Problem details = Below are lines of data, and only some are wanted. Please repeat exactly those from the line that has "bit by bit -/" through the line that has "0x30) [] := by decide".

┌──

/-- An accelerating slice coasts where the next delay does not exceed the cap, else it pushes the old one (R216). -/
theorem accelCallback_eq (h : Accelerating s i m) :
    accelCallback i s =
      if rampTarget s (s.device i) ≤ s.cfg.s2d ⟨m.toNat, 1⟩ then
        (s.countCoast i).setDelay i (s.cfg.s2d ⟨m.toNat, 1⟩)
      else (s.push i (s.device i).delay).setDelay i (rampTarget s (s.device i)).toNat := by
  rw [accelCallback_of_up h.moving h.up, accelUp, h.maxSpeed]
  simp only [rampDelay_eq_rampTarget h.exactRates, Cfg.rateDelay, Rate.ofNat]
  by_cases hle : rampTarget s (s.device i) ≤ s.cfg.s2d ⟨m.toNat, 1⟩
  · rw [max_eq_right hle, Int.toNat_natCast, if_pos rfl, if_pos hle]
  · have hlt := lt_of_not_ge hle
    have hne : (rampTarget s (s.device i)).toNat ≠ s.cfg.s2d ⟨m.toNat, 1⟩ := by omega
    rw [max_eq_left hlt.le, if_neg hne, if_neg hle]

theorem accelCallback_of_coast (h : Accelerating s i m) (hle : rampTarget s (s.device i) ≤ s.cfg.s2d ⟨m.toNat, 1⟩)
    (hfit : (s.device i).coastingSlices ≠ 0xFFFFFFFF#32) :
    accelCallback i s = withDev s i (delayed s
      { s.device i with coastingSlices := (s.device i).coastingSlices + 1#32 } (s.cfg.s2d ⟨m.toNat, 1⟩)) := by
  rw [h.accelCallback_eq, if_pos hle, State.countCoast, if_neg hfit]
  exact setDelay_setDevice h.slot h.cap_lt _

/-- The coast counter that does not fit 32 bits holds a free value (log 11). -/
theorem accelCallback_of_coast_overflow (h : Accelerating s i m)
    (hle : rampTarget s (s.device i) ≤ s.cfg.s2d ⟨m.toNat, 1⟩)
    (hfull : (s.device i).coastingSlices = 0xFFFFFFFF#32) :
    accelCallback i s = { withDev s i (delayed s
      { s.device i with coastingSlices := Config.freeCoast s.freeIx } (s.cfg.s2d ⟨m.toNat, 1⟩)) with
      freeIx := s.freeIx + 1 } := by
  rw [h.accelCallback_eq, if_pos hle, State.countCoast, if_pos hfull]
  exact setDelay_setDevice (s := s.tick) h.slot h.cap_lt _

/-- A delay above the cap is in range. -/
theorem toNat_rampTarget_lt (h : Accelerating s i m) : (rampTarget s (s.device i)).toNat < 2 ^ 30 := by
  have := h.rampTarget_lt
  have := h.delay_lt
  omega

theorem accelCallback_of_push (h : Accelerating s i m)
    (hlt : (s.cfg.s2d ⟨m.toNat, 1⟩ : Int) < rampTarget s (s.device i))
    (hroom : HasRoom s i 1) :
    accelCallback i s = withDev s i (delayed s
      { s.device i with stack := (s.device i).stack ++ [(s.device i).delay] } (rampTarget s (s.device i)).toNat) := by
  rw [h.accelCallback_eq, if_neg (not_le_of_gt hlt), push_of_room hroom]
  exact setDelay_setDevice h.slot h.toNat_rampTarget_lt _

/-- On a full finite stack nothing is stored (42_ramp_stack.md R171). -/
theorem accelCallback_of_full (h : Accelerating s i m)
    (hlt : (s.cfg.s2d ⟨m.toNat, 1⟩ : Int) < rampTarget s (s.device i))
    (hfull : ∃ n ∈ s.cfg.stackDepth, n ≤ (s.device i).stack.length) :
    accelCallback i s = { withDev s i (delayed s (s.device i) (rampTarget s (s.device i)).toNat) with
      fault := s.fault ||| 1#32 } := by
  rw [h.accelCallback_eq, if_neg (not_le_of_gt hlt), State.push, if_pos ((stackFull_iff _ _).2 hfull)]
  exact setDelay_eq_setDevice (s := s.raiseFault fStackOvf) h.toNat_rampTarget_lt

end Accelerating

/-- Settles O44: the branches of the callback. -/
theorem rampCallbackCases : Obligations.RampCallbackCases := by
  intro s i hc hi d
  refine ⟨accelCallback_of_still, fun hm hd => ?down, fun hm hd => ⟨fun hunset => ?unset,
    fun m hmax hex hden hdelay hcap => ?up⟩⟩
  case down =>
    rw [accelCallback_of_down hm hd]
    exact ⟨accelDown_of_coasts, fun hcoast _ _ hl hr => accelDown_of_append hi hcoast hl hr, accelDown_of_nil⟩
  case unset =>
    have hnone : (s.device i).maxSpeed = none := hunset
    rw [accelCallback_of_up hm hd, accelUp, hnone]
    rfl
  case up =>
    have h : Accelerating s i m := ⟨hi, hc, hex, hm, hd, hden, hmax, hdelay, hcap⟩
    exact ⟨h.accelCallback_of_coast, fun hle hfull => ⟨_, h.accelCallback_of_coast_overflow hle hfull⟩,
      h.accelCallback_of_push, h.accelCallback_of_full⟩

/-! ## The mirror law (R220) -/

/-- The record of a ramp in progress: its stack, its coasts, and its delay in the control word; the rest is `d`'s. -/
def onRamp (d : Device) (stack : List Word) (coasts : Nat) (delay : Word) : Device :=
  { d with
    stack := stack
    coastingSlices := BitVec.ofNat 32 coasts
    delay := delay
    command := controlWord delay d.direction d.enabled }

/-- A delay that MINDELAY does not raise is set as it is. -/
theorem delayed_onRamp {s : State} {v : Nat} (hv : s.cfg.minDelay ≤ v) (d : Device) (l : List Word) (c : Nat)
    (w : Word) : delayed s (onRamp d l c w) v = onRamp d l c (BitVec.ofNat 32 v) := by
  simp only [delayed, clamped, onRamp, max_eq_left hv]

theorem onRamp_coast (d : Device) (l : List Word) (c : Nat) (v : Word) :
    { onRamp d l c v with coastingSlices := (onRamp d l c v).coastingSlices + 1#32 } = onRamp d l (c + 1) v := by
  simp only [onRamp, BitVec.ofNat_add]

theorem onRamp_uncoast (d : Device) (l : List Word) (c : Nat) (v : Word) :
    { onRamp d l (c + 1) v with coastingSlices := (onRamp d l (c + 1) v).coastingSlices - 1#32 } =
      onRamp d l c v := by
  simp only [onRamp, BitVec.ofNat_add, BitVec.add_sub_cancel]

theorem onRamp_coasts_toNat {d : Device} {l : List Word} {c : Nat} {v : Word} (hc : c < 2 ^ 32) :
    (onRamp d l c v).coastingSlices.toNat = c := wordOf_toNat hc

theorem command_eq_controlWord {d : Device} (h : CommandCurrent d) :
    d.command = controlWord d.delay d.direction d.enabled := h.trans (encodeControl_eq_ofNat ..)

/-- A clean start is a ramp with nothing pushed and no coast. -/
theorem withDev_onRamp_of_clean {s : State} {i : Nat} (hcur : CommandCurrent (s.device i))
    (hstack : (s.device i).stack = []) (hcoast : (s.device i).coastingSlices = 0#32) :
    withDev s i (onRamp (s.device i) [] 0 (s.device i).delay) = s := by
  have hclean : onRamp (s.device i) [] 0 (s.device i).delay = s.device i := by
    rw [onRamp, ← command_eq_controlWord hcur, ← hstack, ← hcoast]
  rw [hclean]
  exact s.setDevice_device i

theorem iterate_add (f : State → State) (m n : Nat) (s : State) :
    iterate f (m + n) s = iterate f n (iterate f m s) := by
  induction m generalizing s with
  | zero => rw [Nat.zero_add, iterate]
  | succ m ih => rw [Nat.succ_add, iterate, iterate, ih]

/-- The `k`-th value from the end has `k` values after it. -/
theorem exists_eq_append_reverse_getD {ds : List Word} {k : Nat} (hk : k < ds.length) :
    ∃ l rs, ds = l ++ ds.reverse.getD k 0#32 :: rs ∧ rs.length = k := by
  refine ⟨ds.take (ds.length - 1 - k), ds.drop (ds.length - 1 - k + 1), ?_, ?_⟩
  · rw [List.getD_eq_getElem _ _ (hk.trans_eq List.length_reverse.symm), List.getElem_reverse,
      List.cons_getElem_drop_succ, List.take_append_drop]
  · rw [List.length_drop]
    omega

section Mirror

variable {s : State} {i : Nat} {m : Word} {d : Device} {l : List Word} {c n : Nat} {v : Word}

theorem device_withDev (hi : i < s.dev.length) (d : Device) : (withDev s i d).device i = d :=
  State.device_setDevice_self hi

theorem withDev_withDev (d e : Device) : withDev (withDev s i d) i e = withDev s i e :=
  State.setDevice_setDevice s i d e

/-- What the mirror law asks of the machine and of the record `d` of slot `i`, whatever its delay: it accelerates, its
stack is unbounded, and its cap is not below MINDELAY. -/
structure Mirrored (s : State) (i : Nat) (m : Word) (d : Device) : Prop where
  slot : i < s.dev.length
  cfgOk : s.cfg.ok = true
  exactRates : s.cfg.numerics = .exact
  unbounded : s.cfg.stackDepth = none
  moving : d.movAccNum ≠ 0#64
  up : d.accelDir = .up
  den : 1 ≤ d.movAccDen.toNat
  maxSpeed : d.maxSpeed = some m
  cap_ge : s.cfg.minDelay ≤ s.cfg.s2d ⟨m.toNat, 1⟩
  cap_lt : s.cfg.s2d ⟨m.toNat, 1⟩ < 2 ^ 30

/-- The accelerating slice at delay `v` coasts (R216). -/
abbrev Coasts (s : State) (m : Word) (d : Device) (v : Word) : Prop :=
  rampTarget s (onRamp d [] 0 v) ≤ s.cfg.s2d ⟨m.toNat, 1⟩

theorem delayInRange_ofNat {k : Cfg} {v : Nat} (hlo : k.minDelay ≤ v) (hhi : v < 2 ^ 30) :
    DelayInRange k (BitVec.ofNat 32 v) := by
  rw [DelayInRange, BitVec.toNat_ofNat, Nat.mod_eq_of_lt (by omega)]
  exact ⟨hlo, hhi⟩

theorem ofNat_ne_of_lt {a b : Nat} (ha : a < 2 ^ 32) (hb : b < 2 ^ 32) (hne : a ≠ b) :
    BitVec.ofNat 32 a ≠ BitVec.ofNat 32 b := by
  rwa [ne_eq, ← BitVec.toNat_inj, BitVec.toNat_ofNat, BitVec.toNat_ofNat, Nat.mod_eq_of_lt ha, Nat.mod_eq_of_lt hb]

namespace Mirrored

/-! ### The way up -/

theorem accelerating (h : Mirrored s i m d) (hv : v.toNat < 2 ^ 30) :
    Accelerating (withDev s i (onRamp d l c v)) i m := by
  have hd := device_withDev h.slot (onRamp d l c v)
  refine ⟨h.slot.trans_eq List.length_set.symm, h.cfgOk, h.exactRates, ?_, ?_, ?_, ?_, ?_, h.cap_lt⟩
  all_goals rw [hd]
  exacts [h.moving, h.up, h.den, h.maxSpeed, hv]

└──
┌──

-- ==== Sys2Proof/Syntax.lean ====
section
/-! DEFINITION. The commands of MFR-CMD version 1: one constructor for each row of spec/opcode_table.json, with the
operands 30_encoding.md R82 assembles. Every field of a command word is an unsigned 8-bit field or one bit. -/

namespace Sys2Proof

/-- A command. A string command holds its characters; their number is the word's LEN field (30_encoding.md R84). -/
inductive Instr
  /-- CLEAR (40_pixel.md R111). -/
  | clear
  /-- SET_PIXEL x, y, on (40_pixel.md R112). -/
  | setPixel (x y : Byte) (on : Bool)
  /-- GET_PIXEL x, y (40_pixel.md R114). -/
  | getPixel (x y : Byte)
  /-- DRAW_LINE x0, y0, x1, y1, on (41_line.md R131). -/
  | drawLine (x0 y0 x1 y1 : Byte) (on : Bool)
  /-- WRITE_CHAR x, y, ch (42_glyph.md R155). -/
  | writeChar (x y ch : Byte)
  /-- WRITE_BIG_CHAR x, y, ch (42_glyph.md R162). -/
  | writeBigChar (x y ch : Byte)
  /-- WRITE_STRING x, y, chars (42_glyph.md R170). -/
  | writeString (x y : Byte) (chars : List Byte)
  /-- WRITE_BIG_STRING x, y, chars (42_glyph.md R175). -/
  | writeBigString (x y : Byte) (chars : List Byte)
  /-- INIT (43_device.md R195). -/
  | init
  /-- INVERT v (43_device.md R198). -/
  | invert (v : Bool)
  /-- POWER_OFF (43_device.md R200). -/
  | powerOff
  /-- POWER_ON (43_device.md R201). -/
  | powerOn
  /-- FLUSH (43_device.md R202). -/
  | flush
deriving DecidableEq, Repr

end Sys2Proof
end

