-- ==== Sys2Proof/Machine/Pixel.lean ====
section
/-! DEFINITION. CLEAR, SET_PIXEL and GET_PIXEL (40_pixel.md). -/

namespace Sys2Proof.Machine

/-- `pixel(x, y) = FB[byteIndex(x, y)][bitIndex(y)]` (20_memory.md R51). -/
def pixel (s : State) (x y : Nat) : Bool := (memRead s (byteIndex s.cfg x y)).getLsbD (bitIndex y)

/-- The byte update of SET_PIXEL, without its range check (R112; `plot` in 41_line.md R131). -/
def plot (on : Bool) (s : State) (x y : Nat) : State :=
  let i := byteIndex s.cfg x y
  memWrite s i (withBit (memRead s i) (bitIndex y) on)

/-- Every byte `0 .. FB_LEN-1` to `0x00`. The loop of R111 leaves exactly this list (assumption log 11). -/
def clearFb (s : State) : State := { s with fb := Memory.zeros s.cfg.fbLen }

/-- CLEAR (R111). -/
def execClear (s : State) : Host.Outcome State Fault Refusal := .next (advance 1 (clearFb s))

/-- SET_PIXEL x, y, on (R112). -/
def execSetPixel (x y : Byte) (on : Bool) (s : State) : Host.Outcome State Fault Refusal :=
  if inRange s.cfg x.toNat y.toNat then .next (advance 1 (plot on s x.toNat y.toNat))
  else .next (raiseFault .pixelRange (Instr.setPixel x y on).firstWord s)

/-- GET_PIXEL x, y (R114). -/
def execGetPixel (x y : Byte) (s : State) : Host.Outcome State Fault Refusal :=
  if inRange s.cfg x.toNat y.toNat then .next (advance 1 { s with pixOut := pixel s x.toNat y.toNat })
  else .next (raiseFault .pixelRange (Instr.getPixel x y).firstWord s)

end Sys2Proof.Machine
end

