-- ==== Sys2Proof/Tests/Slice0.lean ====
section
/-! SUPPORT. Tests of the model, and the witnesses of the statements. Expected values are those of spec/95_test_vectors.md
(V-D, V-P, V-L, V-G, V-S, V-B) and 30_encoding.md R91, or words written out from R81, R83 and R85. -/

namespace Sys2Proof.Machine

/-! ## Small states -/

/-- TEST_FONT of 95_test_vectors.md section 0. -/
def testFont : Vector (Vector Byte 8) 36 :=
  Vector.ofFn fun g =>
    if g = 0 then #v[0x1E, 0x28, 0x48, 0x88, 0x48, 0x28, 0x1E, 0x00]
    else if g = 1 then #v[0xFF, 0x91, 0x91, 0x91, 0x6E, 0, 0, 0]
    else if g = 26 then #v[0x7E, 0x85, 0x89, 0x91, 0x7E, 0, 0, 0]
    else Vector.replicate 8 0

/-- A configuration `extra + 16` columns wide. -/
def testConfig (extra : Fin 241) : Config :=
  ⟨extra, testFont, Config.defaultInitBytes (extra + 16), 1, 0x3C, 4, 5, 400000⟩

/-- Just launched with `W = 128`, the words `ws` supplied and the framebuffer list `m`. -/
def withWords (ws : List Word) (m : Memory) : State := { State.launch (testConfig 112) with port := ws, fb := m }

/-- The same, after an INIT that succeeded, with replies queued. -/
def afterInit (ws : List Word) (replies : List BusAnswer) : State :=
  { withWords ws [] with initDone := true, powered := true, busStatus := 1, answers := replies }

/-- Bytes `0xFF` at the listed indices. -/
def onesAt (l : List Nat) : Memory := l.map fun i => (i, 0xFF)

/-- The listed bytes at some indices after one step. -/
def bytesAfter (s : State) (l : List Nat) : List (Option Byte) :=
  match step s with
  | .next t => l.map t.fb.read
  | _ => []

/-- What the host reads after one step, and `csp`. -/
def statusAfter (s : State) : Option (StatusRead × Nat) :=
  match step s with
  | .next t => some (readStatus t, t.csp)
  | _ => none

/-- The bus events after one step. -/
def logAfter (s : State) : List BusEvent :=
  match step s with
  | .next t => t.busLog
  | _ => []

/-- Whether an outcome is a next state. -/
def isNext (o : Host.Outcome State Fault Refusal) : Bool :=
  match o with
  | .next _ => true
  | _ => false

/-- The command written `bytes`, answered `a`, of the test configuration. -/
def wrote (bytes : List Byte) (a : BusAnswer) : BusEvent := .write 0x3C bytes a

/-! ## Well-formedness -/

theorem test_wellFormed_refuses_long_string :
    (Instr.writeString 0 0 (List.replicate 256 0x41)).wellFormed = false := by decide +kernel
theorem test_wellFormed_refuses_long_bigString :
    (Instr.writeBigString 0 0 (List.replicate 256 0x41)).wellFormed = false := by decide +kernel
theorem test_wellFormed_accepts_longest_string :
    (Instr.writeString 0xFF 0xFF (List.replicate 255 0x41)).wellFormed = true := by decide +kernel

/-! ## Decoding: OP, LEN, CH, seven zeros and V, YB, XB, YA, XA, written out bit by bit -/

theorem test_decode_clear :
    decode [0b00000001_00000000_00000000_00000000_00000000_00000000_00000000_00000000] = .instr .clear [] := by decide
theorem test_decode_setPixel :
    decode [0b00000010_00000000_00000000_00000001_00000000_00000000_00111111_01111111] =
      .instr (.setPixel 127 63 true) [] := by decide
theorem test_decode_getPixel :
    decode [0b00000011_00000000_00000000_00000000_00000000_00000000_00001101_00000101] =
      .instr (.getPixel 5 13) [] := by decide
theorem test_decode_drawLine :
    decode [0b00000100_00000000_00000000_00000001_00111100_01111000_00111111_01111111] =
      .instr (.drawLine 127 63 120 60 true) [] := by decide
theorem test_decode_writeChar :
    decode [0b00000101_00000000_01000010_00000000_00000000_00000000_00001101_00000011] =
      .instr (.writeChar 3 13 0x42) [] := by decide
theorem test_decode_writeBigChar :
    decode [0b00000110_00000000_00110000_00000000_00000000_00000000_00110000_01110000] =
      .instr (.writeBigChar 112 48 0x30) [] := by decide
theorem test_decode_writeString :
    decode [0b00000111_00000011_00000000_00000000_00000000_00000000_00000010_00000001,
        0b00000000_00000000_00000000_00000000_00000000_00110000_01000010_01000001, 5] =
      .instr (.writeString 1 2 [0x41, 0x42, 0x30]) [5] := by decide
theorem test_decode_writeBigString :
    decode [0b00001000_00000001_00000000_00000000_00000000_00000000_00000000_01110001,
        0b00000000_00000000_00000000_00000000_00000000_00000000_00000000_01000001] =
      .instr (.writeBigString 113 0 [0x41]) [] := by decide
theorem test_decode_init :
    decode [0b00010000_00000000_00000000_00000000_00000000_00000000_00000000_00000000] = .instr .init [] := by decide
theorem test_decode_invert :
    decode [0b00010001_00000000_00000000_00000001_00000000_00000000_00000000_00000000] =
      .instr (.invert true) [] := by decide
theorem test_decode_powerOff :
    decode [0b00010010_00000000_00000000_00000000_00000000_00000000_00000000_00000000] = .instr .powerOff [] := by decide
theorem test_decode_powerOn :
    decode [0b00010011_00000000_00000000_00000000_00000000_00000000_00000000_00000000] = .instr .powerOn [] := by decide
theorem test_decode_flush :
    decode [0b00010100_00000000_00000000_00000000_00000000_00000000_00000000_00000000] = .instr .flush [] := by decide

└──

Response for this exercise =
/-! ## Decoding: OP, LEN, CH, seven zeros and V, YB, XB, YA, XA, written out bit by bit -/

theorem test_decode_clear :
    decode [0b00000001_00000000_00000000_00000000_00000000_00000000_00000000_00000000] = .instr .clear [] := by decide
theorem test_decode_setPixel :
    decode [0b00000010_00000000_00000000_00000001_00000000_00000000_00111111_01111111] =
      .instr (.setPixel 127 63 true) [] := by decide
theorem test_decode_getPixel :
    decode [0b00000011_00000000_00000000_00000000_00000000_00000000_00001101_00000101] =
      .instr (.getPixel 5 13) [] := by decide
theorem test_decode_drawLine :
    decode [0b00000100_00000000_00000000_00000001_00111100_01111000_00111111_01111111] =
      .instr (.drawLine 127 63 120 60 true) [] := by decide
theorem test_decode_writeChar :
    decode [0b00000101_00000000_01000010_00000000_00000000_00000000_00001101_00000011] =
      .instr (.writeChar 3 13 0x42) [] := by decide
theorem test_decode_writeBigChar :
    decode [0b00000110_00000000_00110000_00000000_00000000_00000000_00110000_01110000] =
      .instr (.writeBigChar 112 48 0x30) [] := by decide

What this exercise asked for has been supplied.